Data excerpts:
---------------
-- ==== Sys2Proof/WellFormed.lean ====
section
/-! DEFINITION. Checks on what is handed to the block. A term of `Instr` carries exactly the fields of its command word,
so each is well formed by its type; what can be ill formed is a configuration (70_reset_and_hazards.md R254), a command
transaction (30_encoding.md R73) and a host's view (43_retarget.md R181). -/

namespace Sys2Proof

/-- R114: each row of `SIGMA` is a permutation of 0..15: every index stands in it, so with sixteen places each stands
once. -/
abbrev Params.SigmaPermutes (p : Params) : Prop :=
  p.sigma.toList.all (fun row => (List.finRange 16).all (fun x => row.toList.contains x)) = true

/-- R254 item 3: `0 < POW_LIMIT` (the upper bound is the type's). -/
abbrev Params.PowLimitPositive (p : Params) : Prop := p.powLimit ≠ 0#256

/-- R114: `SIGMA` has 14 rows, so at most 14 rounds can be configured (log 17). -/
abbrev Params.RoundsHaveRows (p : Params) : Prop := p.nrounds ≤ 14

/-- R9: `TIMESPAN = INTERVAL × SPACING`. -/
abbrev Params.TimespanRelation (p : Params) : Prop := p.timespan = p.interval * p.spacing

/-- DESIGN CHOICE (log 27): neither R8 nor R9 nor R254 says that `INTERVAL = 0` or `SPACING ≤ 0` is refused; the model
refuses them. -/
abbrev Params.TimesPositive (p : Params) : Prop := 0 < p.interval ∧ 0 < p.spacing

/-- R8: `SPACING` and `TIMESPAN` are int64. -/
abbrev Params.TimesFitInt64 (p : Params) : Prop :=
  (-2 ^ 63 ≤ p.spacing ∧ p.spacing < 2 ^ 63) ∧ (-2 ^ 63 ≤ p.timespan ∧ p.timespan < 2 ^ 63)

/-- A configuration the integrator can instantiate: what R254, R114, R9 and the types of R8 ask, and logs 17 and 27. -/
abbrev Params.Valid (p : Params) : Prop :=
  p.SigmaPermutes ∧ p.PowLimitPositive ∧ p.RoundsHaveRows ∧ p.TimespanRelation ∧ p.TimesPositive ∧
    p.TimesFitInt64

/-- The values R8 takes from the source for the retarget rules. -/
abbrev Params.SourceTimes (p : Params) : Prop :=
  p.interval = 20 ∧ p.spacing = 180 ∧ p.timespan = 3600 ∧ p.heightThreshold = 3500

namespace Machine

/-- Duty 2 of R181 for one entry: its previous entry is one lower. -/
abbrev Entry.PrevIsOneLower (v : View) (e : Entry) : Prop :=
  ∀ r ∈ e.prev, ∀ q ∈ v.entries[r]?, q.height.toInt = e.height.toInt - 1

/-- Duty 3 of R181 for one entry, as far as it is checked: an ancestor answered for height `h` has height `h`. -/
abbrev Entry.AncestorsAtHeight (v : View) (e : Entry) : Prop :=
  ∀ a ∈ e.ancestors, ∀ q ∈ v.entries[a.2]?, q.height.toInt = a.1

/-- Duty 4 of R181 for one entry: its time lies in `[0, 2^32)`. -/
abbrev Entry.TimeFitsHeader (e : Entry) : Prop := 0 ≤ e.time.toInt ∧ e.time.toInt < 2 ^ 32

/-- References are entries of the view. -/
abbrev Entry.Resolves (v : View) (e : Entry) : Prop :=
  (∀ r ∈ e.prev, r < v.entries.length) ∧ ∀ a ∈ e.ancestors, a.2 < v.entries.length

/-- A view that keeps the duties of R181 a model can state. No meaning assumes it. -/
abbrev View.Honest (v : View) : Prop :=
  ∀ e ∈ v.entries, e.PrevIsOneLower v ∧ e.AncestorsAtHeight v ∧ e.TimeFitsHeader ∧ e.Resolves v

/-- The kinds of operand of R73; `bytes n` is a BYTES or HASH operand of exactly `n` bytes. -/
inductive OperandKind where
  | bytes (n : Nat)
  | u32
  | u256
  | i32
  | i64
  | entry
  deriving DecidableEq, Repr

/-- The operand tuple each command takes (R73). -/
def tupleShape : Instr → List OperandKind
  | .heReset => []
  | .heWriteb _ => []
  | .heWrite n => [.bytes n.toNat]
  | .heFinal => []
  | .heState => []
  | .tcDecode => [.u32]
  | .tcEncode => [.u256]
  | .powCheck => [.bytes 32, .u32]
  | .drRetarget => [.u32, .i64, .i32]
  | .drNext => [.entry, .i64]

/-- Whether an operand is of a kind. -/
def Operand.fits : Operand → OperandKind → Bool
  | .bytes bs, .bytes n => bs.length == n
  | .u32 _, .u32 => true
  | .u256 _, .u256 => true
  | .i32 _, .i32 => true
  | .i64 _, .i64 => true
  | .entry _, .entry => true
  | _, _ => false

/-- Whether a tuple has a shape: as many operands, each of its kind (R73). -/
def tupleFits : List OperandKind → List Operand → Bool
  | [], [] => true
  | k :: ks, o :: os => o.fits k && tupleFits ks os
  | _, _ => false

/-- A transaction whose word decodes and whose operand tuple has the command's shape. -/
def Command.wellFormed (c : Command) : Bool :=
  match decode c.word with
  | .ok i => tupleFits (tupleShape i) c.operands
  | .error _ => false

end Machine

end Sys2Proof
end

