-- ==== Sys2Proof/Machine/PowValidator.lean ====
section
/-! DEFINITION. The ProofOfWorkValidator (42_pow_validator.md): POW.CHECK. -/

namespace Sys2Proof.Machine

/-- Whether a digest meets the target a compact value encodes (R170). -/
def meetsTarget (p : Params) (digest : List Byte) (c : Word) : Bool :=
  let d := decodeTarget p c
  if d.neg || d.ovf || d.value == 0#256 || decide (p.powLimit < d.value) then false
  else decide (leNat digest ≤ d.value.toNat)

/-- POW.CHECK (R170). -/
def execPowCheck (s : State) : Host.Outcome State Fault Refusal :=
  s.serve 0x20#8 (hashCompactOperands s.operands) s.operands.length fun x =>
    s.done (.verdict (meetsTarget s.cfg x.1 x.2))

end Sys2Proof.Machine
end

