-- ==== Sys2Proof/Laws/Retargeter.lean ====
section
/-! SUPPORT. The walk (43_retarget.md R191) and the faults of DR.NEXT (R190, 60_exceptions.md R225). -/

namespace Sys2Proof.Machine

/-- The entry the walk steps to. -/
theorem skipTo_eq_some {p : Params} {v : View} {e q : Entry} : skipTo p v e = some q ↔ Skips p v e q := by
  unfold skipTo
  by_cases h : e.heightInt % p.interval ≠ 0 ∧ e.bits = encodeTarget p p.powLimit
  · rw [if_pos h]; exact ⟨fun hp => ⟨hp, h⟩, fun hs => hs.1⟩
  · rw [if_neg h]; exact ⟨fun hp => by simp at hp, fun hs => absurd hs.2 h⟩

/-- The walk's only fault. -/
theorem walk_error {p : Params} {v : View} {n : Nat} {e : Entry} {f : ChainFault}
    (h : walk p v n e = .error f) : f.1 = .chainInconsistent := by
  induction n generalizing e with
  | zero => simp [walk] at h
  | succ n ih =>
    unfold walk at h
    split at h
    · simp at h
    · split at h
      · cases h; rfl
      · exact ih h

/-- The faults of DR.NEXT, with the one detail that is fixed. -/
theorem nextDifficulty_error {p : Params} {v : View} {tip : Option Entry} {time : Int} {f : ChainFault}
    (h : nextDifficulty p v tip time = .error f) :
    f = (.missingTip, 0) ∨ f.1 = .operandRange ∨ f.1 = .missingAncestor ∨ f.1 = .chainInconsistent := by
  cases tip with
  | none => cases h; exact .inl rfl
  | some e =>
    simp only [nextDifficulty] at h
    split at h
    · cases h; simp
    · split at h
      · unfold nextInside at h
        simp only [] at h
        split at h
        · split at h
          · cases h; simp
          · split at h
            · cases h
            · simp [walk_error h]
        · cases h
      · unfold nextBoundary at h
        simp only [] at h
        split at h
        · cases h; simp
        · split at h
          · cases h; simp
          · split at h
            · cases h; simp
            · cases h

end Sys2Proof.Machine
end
---------------
> Task statement
Find "if d.neg ||" in the entries above and copy that whole line exactly, then each line after it through the line that contains "is fixed. -/".

> Completed task
  if d.neg || d.ovf || d.value == 0#256 || decide (p.powLimit < d.value) then false
  else decide (leNat digest ≤ d.value.toNat)

/-- POW.CHECK (R170). -/
def execPowCheck (s : State) : Host.Outcome State Fault Refusal :=
  s.serve 0x20#8 (hashCompactOperands s.operands) s.operands.length fun x =>
    s.done (.verdict (meetsTarget s.cfg x.1 x.2))

end Sys2Proof.Machine
end

-- ==== Sys2Proof/Laws/Retargeter.lean ====
section
/-! SUPPORT. The walk (43_retarget.md R191) and the faults of DR.NEXT (R190, 60_exceptions.md R225). -/

namespace Sys2Proof.Machine

/-- The entry the walk steps to. -/
theorem skipTo_eq_some {p : Params} {v : View} {e q : Entry} : skipTo p v e = some q ↔ Skips p v e q := by
  unfold skipTo
  by_cases h : e.heightInt % p.interval ≠ 0 ∧ e.bits = encodeTarget p p.powLimit
  · rw [if_pos h]; exact ⟨fun hp => ⟨hp, h⟩, fun hs => hs.1⟩
  · rw [if_neg h]; exact ⟨fun hp => by simp at hp, fun hs => absurd hs.2 h⟩

/-- The walk's only fault. -/
theorem walk_error {p : Params} {v : View} {n : Nat} {e : Entry} {f : ChainFault}
    (h : walk p v n e = .error f) : f.1 = .chainInconsistent := by
  induction n generalizing e with
  | zero => simp [walk] at h
  | succ n ih =>
    unfold walk at h
    split at h
    · simp at h
    · split at h
      · cases h; rfl
      · exact ih h

/-- The faults of DR.NEXT, with the one detail that is fixed. -/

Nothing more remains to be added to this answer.